Some combined factors that make it ideal to leave your dog alone longer include:
- When you have more than one dog.
- When your dogs are outdoors and have space to run, play, and potty away from their sleeping area.
- When you live in an area where the nights are quiet.
- Where there is an abundant supply of flowing fresh water.
When dogs get to around 8 years of age their impulses and metabolism slow down. You can leave them on their own for six to even twelve hours. They can generally hold longer before potty, they eat less, are used to being alone, and play less.
However, they still need attention and affection. Be especially careful of older dogs with health issues. They might need closer monitoring and more frequent short walks to relieve themselves. If your dog is on medication, you will need to keep to schedule otherwise the medication might not work as intended.
How To Leave Your Dog Home Alone Overnight?
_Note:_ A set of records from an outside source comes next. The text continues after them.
-- ==== Sys2Proof/Machine/Event.lean ====
section
/-!
DEFINITION. Quanta (R78, R279), the interruptions of a task (R104, R318, R364 to R366), events that reach futures, tasks and lines
from other agents (R34, R205, R206, R275, R284, R296), and the slice caches' own events (R212 to R216).
-/

namespace Sys2Proof.Machine

/-! ### Quanta (R78, R279) -/

/-- A task of a partition's quanta that a core still has to run, or that counts as running (R78, R279). -/
def State.detBusy (s : State) (pid : BitVec 2) (c : BitVec 16) : Bool :=
  let k := s.getCore c
  let rec_ (t : BitVec 32) : Bool := twDet (s.getTask t).tw[7]
  !k.boundary && k.awake &&
    ((k.running != 0 && (s.getTask k.running).det) || k.deque.any rec_ || k.blocks.any (fun b => b.1.any rec_) || k.prep.any rec_ ||
      s.allTasks.any fun t => t.pid == pid && t.det &&
        ((t.core == c && (t.st == .fault || (t.st == .parked && t.parkCause == 0x066))) || (s.isReady t && s.resumeCore t == some c)))

/-- Cores of a partition, in logical order (R77), that are not in their power-up state. -/
def State.logicalCores (s : State) (pid : BitVec 2) : List (BitVec 16) :=
  ((s.allCores.filter fun k => s.inPart pid k.id).foldl (fun acc k => putBy Core.key k acc) []).map Core.id

/-- Every logical core is at its quantum boundary, and some has something for the end of the quantum. -/
def State.quantumOver (s : State) (pid : BitVec 2) : Bool :=
  let cs := s.logicalCores pid
  (s.part pid).run && (s.part pid).regs.detctl.getLsbD 0 && !cs.any (s.detBusy pid) &&
    cs.any fun c => (s.getCore c).boundary || !(s.getCore c).detReqs.isEmpty || !(s.getCore c).qlog.isEmpty

/-- QUANTUM_BOUNDARY (R78): the core stops issuing DET tasks. (DEDUCED, assumption 48) -/
def execQuantumBoundary (s : State) : Out :=
  match s.ev with
  | some (.quantumBoundary c) =>
    if (s.getTask (s.getCore c).running).det then .next (s.onCoreId c fun k => { k with boundary := true }) else .next s
  | _ => .next s

/-- Requests of a core that the quantum collected, in order of issue. -/
def State.requests (s : State) (c : BitVec 16) : List DetReq := (s.getCore c).detReqs

/-- A SPAWN that waited is made (R286, R287). -/
def State.serveSpawn (s : State) (c : BitVec 16) (t : BitVec 32) : State :=
  let s := s.activate c
  if s.me.tid = t then
    match s.me.detSpawn with
    | some (d, n :: ws) =>
      let s := s.onMe fun t => { t with detSpawn := none }
      match ((do spawnNow d (recordOf fun i => ws.getD i 0) (n == 1); loseReplay3) : Act Unit).run s with
      | .ok _ s => s.advance
      | .error e s => s.stopWith e
    | _ => s
  else s.onTask t fun t => { t with detSpawn := none }

/-- The tasks that resolutions woke stand at the heads of their queues, the first woken first. -/
def State.serveWakes (s : State) (ts : List (BitVec 32)) : State :=
  ts.foldr (fun t s =>
    match s.findTask t with
    | some x =>
      if x.st == .parked && !s.isReady x then (s.onCluster x.cl fun k => { k with ready := t :: k.ready }).wakeCluster x.cl else s
    | none => s) s

/-- A steal that waited. -/
def State.serveSteal (s : State) (pid : BitVec 2) (c : BitVec 16) : State :=
  if (s.getCore c).running = 0 && s.coreOpen pid c && (s.getCore c).prep.length < 2 && (s.getCore c).dequeLen = 0 then s.steal pid c else s

/-- The commands that the running task has queued complete (R200); `fuel` bounds them. -/
def State.drainMatrix (s : State) : Nat → State
  | 0 => s
  | fuel + 1 => if s.mxBusy then s.runHead.drainMatrix fuel else s

/-- The running task has a deferred matrix trap to take (R196). -/
def State.trapPends (s : State) : Bool := s.core.mx.bound == s.me.tid && s.core.mx.pendingTrap.isSome

/-- A budget that ran out parks its task (R78, R364) once its queued matrix commands are complete; a deferred trap of theirs comes first
(R200, R358). -/
def State.serveExpiry (s : State) (c : BitVec 16) (t : BitVec 32) : State :=
  let s := s.activate c
  if s.me.tid ≠ t then s
  else
    let s := s.drainMatrix 16
    if s.trapPends then s else s.yieldMe 0x140 s.pc

/-- A logged reduction is applied at its home (R304). -/
def State.serveLog (s : State) (pid : BitVec 2) (c : BitVec 16) (l : RedLog) : State :=
  let s := s.activate c
  (s.redHome { kind := BitVec.ofNat 3 (l.key / 2 ^ 52), pa := l.key % 2 ^ 52, ord := 0 } l.op l.size l.b.toNat (s.nudOf {})).giveRoom
    (clusterOf c) pid l.room

/-- The end of a quantum: spawns, wakes, steals and expiries, each in logical-core order, then the logs (R78, R304). -/
def State.endQuantum (s : State) (pid : BitVec 2) : State :=
  let cs := s.logicalCores pid
  let reqs := cs.flatMap fun c => (s.requests c).map fun r => (c, r)
  let logs := cs.flatMap fun c => (s.getCore c).qlog.map fun l => (c, l)
  let s := cs.foldl (fun s c => s.onCoreId c fun k => { k with detReqs := [], qlog := [], boundary := false, retiredDet := (s.part pid).quantNow }) s
  let s := reqs.foldl (fun s r => match r.2 with | .spawn t => s.serveSpawn r.1 t | _ => s) s
  let s := s.serveWakes (reqs.filterMap fun r => match r.2 with | .wake t => some t | _ => none)
  let s := reqs.foldl (fun s r => match r.2 with | .steal => s.serveSteal pid r.1 | _ => s) s
  let s := reqs.foldl (fun s r => match r.2 with | .expire t => s.serveExpiry r.1 t | _ => s) s
  let s := logs.foldl (fun s l => s.serveLog pid l.1 l.2) s
  let s := cs.foldl (fun s c => s.onCoreId c fun k => { k with retiredDet := 0 }) s
  (s.onPart pid fun p => { p with quantum := p.quantum + 1, quantNow := p.regs.quant.toNat }).detSnapshot pid

/-- QUANTUM_END (R78). -/
def execQuantumEnd (s : State) : Out :=
  match s.ev with
  | some (.quantumEnd pid) => .next (if s.quantumOver pid then s.endQuantum pid else s)
  | _ => .next s

/-! ### Interruption (R87, R104, R318, R364 to R366) -/

/-- FOLLOW_TIMEOUT (R104): the wait is over. -/
def execFollowTimeout (s : State) : Out :=
  match s.ev with
  | some (.followTimeout c) =>
    .next (s.onCoreId c fun k => { k with followAt := match k.followAt with | some w => some (w.1, followTurns + 1) | none => none })
  | _ => .next s
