-- ==== Sys2Proof/Certificates/Slice0/Obligations.lean ====
section
/-!
DEFINITION. The statements for the provers. Each says what the manual's rule says of the machine, for every state and operand
that meets its hypotheses. `Completes i s u` says that `exec i s` answers the state `u` after the instruction has retired, so that
everything `u` does not change is unchanged: the frame stands in the equation.
-/

open Sys2Proof Sys2Proof.Machine

/-! ### Integer and predicate instructions -/

/-- R134: the results of the integer register group but its divisions. Each writes gd (g0 discards, see RegisterFiles), changes nothing else, and the task
goes on at the next word. R134, R136: the immediate group. -/
def Obligations.IntegerResults : Prop :=
  (∀ (s : State) (d : GReg) (a b : GK),
    Completes (.add d a b) s (s.setG d (s.gk a + s.gk b)) ∧
    Completes (.sub d a b) s (s.setG d (s.gk a - s.gk b)) ∧
    Completes (.mul d a b) s (s.setG d (s.gk a * s.gk b)) ∧
    Completes (.mulh d a b) s (s.setG d (BitVec.ofInt 64 (((s.gk a).toInt * (s.gk b).toInt) >>> (64 : Nat)))) ∧
    Completes (.mulhn d a b) s (s.setG d (BitVec.ofNat 64 (((s.gk a).toNat * (s.gk b).toNat) >>> 64))) ∧
    Completes (.and d a b) s (s.setG d (s.gk a &&& s.gk b)) ∧
    Completes (.or d a b) s (s.setG d (s.gk a ||| s.gk b)) ∧
    Completes (.xor d a b) s (s.setG d (s.gk a ^^^ s.gk b)) ∧
    Completes (.andn d a b) s (s.setG d (s.gk a &&& ~~~(s.gk b))) ∧
    Completes (.shl d a b) s (s.setG d (s.gk a <<< ((s.gk b).extractLsb' 0 6).toNat)) ∧
    Completes (.shr d a b) s (s.setG d (s.gk a >>> ((s.gk b).extractLsb' 0 6).toNat)) ∧
    Completes (.sha d a b) s (s.setG d ((s.gk a).sshiftRight ((s.gk b).extractLsb' 0 6).toNat))) ∧
  (∀ (s : State) (d : GReg) (q : QReg) (a : GK) (imm : BitVec 40) (sh : BitVec 6) (im : BitVec 36) (cc : BitVec 4),
    Completes (.addi d a imm) s (s.setG d (s.gk a + imm.signExtend 64)) ∧
    Completes (.muli d a imm) s (s.setG d (s.gk a * imm.signExtend 64)) ∧
    Completes (.andi d a imm) s (s.setG d (s.gk a &&& imm.signExtend 64)) ∧
    Completes (.ori d a imm) s (s.setG d (s.gk a ||| imm.signExtend 64)) ∧
    Completes (.xori d a imm) s (s.setG d (s.gk a ^^^ imm.signExtend 64)) ∧
    Completes (.shli d a sh) s (s.setG d (s.gk a <<< sh.toNat)) ∧
    Completes (.shri d a sh) s (s.setG d (s.gk a >>> sh.toNat)) ∧
    Completes (.shai d a sh) s (s.setG d ((s.gk a).sshiftRight sh.toNat)) ∧
    Completes (.ldi d imm) s (s.setG d (imm.signExtend 64)) ∧
    Completes (.ldhi d a imm) s (s.setG d ((imm.setWidth 64 <<< 24) ||| (s.gk a &&& 0xFFFFFF))) ∧
    (cc.toNat < 12 → Completes (.cmpi q a im cc) s (s.setQ q (cmpWord cc (s.gk a) (im.signExtend 64)))))

/-- R135: a division by 0 traps ARITH-I.divzero with TVAL = a and leaves gd (the next state is that of the trap); any other division completes with the
quotient truncated towards zero, or the remainder that has the sign of a; −2^63 by −1 gives −2^63 and 0. The high products of −1 and 2 are −1 and 1. -/
def Obligations.Divisions : Prop :=
  (∀ (s : State) (d : GReg) (a b : GK), s.gk b ≠ 0 →
    Completes (.div d a b) s (s.setG d (BitVec.ofInt 64 ((s.gk a).toInt.tdiv (s.gk b).toInt))) ∧
    Completes (.divn d a b) s (s.setG d (BitVec.ofNat 64 ((s.gk a).toNat / (s.gk b).toNat))) ∧
    Completes (.rem d a b) s (s.setG d (BitVec.ofInt 64 ((s.gk a).toInt.tmod (s.gk b).toInt))) ∧
    Completes (.remn d a b) s (s.setG d (BitVec.ofNat 64 ((s.gk a).toNat % (s.gk b).toNat)))) ∧
  (∀ (s : State) (d : GReg) (a b : GK), s.gk b = 0 → s.mxBusy = false →
    ∀ i ∈ [Instr.div d a b, .divn d a b, .rem d a b, .remn d a b], exec i s = .next (s.deliver 0x128 (s.gk a) s.pc)) ∧
  (∀ (s : State) (d : GReg) (a b : GK), s.gk a = 0x8000000000000000 → s.gk b = BitVec.allOnes 64 →
    Completes (.div d a b) s (s.setG d 0x8000000000000000) ∧ Completes (.rem d a b) s (s.setG d 0)) ∧
  (∀ (s : State) (d : GReg) (a b : GK), s.gk a = BitVec.allOnes 64 → s.gk b = 2 →
    Completes (.mulh d a b) s (s.setG d (BitVec.allOnes 64)) ∧ Completes (.mulhn d a b) s (s.setG d 1))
We all get busy sometimes and need to spend some time away from the house. When you have to leave the dog alone overnight, there are several factors you must consider:
- Neighborhood night activity levels
- Dog temperament and training
- Feeding times and potty breaks
- Exercise and dog’s activity levels
- Dog’s age and health condition
- Socialization and presence of other animals in the house
- Separation anxiety
If you determine that you can or have to leave your dog alone, follow these steps to ensure the dog’s calmness and safety:
A tired dog is a restful dog. If you can, take your dog on multiple runs in the late afternoon and early evening. Make time throughout the day to engage in playful activities such as chase and tug of war.
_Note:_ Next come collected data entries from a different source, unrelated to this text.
-- ==== Sys2Proof/Laws/State.lean ====
section
/-!
SUPPORT. What each update of the state changes, field by field: every line is true by unfolding one record update, and a proof that uses
these lemmas unfolds none.
-/

namespace Sys2Proof.Machine

/-! ### State.setG -/

@[simp] theorem State.setG_me (s : State) (r : GReg) (x : Word) : (s.setG r x).me = s.me.writeG r x := rfl
@[simp] theorem State.setG_core (s : State) (r : GReg) (x : Word) : (s.setG r x).core = s.core := rfl
@[simp] theorem State.setG_tasks (s : State) (r : GReg) (x : Word) : (s.setG r x).tasks = s.tasks := rfl
@[simp] theorem State.setG_cores (s : State) (r : GReg) (x : Word) : (s.setG r x).cores = s.cores := rfl
@[simp] theorem State.setG_clusters (s : State) (r : GReg) (x : Word) : (s.setG r x).clusters = s.clusters := rfl
@[simp] theorem State.setG_slices (s : State) (r : GReg) (x : Word) : (s.setG r x).slices = s.slices := rfl
@[simp] theorem State.setG_parts (s : State) (r : GReg) (x : Word) : (s.setG r x).parts = s.parts := rfl
@[simp] theorem State.setG_mem (s : State) (r : GReg) (x : Word) : (s.setG r x).mem = s.mem := rfl
@[simp] theorem State.setG_cm (s : State) (r : GReg) (x : Word) : (s.setG r x).cm = s.cm := rfl
@[simp] theorem State.setG_sp (s : State) (r : GReg) (x : Word) : (s.setG r x).sp = s.sp := rfl
@[simp] theorem State.setG_ls (s : State) (r : GReg) (x : Word) : (s.setG r x).ls = s.ls := rfl
@[simp] theorem State.setG_poison (s : State) (r : GReg) (x : Word) : (s.setG r x).poison = s.poison := rfl
@[simp] theorem State.setG_latent (s : State) (r : GReg) (x : Word) : (s.setG r x).latent = s.latent := rfl
@[simp] theorem State.setG_localPoison (s : State) (r : GReg) (x : Word) : (s.setG r x).localPoison = s.localPoison := rfl
@[simp] theorem State.setG_localLatent (s : State) (r : GReg) (x : Word) : (s.setG r x).localLatent = s.localLatent := rfl
@[simp] theorem State.setG_nextTid (s : State) (r : GReg) (x : Word) : (s.setG r x).nextTid = s.nextTid := rfl
@[simp] theorem State.setG_nextOp (s : State) (r : GReg) (x : Word) : (s.setG r x).nextOp = s.nextOp := rfl
@[simp] theorem State.setG_roles (s : State) (r : GReg) (x : Word) : (s.setG r x).roles = s.roles := rfl
@[simp] theorem State.setG_slow (s : State) (r : GReg) (x : Word) : (s.setG r x).slow = s.slow := rfl
@[simp] theorem State.setG_limit (s : State) (r : GReg) (x : Word) : (s.setG r x).limit = s.limit := rfl
@[simp] theorem State.setG_throttle (s : State) (r : GReg) (x : Word) : (s.setG r x).throttle = s.throttle := rfl
@[simp] theorem State.setG_harvested (s : State) (r : GReg) (x : Word) : (s.setG r x).harvested = s.harvested := rfl
@[simp] theorem State.setG_peri (s : State) (r : GReg) (x : Word) : (s.setG r x).peri = s.peri := rfl
@[simp] theorem State.setG_pod (s : State) (r : GReg) (x : Word) : (s.setG r x).pod = s.pod := rfl
@[simp] theorem State.setG_msix (s : State) (r : GReg) (x : Word) : (s.setG r x).msix = s.msix := rfl
@[simp] theorem State.setG_outs (s : State) (r : GReg) (x : Word) : (s.setG r x).outs = s.outs := rfl
@[simp] theorem State.setG_ats (s : State) (r : GReg) (x : Word) : (s.setG r x).ats = s.ats := rfl
@[simp] theorem State.setG_pri (s : State) (r : GReg) (x : Word) : (s.setG r x).pri = s.pri := rfl
@[simp] theorem State.setG_hostWrites (s : State) (r : GReg) (x : Word) : (s.setG r x).hostWrites = s.hostWrites := rfl
@[simp] theorem State.setG_sentRemote (s : State) (r : GReg) (x : Word) : (s.setG r x).sentRemote = s.sentRemote := rfl
@[simp] theorem State.setG_fabricOut (s : State) (r : GReg) (x : Word) : (s.setG r x).fabricOut = s.fabricOut := rfl
@[simp] theorem State.setG_colls (s : State) (r : GReg) (x : Word) : (s.setG r x).colls = s.colls := rfl
@[simp] theorem State.setG_capWaits (s : State) (r : GReg) (x : Word) : (s.setG r x).capWaits = s.capWaits := rfl
@[simp] theorem State.setG_completions (s : State) (r : GReg) (x : Word) : (s.setG r x).completions = s.completions := rfl
@[simp] theorem State.setG_pcieErr (s : State) (r : GReg) (x : Word) : (s.setG r x).pcieErr = s.pcieErr := rfl
@[simp] theorem State.setG_peerReplies (s : State) (r : GReg) (x : Word) : (s.setG r x).peerReplies = s.peerReplies := rfl
@[simp] theorem State.setG_mgmtOut (s : State) (r : GReg) (x : Word) : (s.setG r x).mgmtOut = s.mgmtOut := rfl
@[simp] theorem State.setG_msixTab (s : State) (r : GReg) (x : Word) : (s.setG r x).msixTab = s.msixTab := rfl
@[simp] theorem State.setG_vports (s : State) (r : GReg) (x : Word) : (s.setG r x).vports = s.vports := rfl
@[simp] theorem State.setG_lost (s : State) (r : GReg) (x : Word) : (s.setG r x).lost = s.lost := rfl
@[simp] theorem State.setG_stopped (s : State) (r : GReg) (x : Word) : (s.setG r x).stopped = s.stopped := rfl
@[simp] theorem State.setG_recovery (s : State) (r : GReg) (x : Word) : (s.setG r x).recovery = s.recovery := rfl
@[simp] theorem State.setG_power (s : State) (r : GReg) (x : Word) : (s.setG r x).power = s.power := rfl
@[simp] theorem State.setG_deviceId (s : State) (r : GReg) (x : Word) : (s.setG r x).deviceId = s.deviceId := rfl
@[simp] theorem State.setG_peers (s : State) (r : GReg) (x : Word) : (s.setG r x).peers = s.peers := rfl
@[simp] theorem State.setG_images (s : State) (r : GReg) (x : Word) : (s.setG r x).images = s.images := rfl
@[simp] theorem State.setG_drains (s : State) (r : GReg) (x : Word) : (s.setG r x).drains = s.drains := rfl
@[simp] theorem State.setG_lastWake (s : State) (r : GReg) (x : Word) : (s.setG r x).lastWake = s.lastWake := rfl
@[simp] theorem State.setG_fwOk (s : State) (r : GReg) (x : Word) : (s.setG r x).fwOk = s.fwOk := rfl
@[simp] theorem State.setG_waits (s : State) (r : GReg) (x : Word) : (s.setG r x).waits = s.waits := rfl
@[simp] theorem State.setG_agenda (s : State) (r : GReg) (x : Word) : (s.setG r x).agenda = s.agenda := rfl
@[simp] theorem State.setG_turns (s : State) (r : GReg) (x : Word) : (s.setG r x).turns = s.turns := rfl
@[simp] theorem State.setG_ev (s : State) (r : GReg) (x : Word) : (s.setG r x).ev = s.ev := rfl
@[simp] theorem State.setG_clock (s : State) (r : GReg) (x : Word) : (s.setG r x).clock = s.clock := rfl
@[simp] theorem State.setG_stamp (s : State) (r : GReg) (x : Word) : (s.setG r x).stamp = s.stamp := rfl
@[simp] theorem State.setG_freeCount (s : State) (r : GReg) (x : Word) : (s.setG r x).freeCount = s.freeCount := rfl
@[simp] theorem State.setG_poisonOut (s : State) (r : GReg) (x : Word) : (s.setG r x).poisonOut = s.poisonOut := rfl
@[simp] theorem State.setG_drainFull (s : State) (r : GReg) (x : Word) : (s.setG r x).drainFull = s.drainFull := rfl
If you can’t do vigorous exercise, take your dog on a long leisurely walk. Choose areas with flowers and birds. The natural scents and the sights of birds will excite and mentally stimulate the dog. Mental stimulation is one sure way of helping dogs sleep better and easier.
Food and Water
Throughout the day ensure your dog has enough food and water in their bowl. The all-day vigorous exercise should help improve the dog’s appetite. You can stop feeding the dog about an hour before you leave.
If you have an automated food dispenser, then you can set it to release food about an hour before you get back home. Otherwise, the dog should survive comfortably overnight without hav9ing to eat if it has eaten well during the day.
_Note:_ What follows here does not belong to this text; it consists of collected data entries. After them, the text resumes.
-- ==== Sys2Proof/Tests/Slice0.lean ====
section
/-!
SUPPORT. Tests: words that decode to their instructions, ill-formed terms that the checks refuse, one step on small states, and for every
statement a state and operands that meet its hypotheses.
-/

namespace Sys2Proof.Tests

open Sys2Proof.Machine

set_option Elab.async false

/-! ### Decoding

The words are laid out from R88 to R99, R122, R180, R241, R282, R315 and R368, with the numbers of R101; those of a family stand with the
instructions that they name. -/

/-- X of form M, and of form F, in the order of R97 and R98. -/
def tM (disp : BitVec 24) (size scope : BitVec 3) (space scale : BitVec 2) (mod nud : BitVec 6) (l1p : BitVec 2) : MX :=
  { disp := disp, size := size, scope := scope, space := space, scale := scale, mod := mod, hint := { nud := nud, l1p := l1p } }

def tF (fmt fmt2 : BitVec 6) (rnd : BitVec 2) (nanp sat : Bool) (opm : BitVec 8) (mask : Option QReg) : FX :=
  { fmt := fmt, rnd := rnd, fmt2 := fmt2, nanp := nanp, sat := sat, opm := opm, mask := mask }

/-- Every word decodes to the instruction beside it, which is well-formed. -/
def tReads (l : List (Nat × Instr)) : Bool := l.all fun p => decide (decodeTableWord 96 p.1 = some p.2) && p.2.wf

theorem test_decode_control : tReads [
    (0x0000_0000_0909_0900_0000_0009, .ill),
    (0x0010_0000_0000_0000_0000_0000, .nop),
    (0x0020_0000_8300_0000_0000_0000, .follow 3),
    (0x0030_0000_0000_0000_0000_0000, .leave),
    (0x0040_0000_0000_0000_0000_0000, .yield),
    (0x0050_0000_0000_0012_3456_7890, .brk 0x1234567890),
    (0x0060_0000_00C5_0000_0000_0007, .trap 7 (.k 5)),
    (0x0070_0000_0900_0000_0000_0103, .sysr 9 0x103),
    (0x0070_0000_090A_0000_0000_1008, .sysrX 9 (.g 10) 8),
    (0x0080_0000_000A_0000_0000_0100, .sysw 0x100 (.g 10)),
    (0x0080_0000_000A_0000_0000_0107, .syswClasstab (.g 10)),
    (0x0080_0000_00C1_0000_0000_010C, .syswLotseed (.k 1)),
    (0x0080_0000_000A_0000_0000_0109, .syswTenscale (.g 10)),
    (0x0090_0000_0000_0000_0000_0000, .ifence),
    (0x00A0_0000_3F00_0000_0000_0000, .getmc 63),
    (0x00B0_0000_0000_0000_0000_0000, .eret),
    (0x00C0_0000_0000_0000_0000_003D, .setnud 61),
    (0x00D0_0000_0000_0000_0000_0000, .unassignedEncoding),
    (0x1300_0000_0000_0000_0000_0000, .unassignedEncoding),
    (0xFFF0_0000_0909_0900_0000_0009, .unassignedEncoding)] = true := by
  decide +kernel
From the moment you first get your dog you should start training them to understand that you may frequently leave them alone. More importantly, the dog should know that you will always return.
Start by leaving the dog for short periods, then gradually increase your time away. If you have never left the dog on their own before and have lived with them for months or years, training might take much longer.
In the beginning, avoid giving your dog free rein in your absence. Limit their space to a balcony or one locked room. Choose a room where they spend lots of time. However, do not leash the dogs. They can accidentally strangle themselves in your absence.
Avoid leaving the dog in a room with a street-facing window. Otherwise, the dog might bark at all moving vehicles. Similarly, avoid rooms where the dog can hear neighbors moving along corridors or the elevator doors opening and closing.
To cancel out external noises, switch on the TV. There are dedicated Dog TV channels and YouTube channels to intrigue the dog’s senses. Don’t set the TV on too loud. Dogs have great hearing plus you don’t want to disturb any neighbors. A low volume should be sufficient to mask external sounds.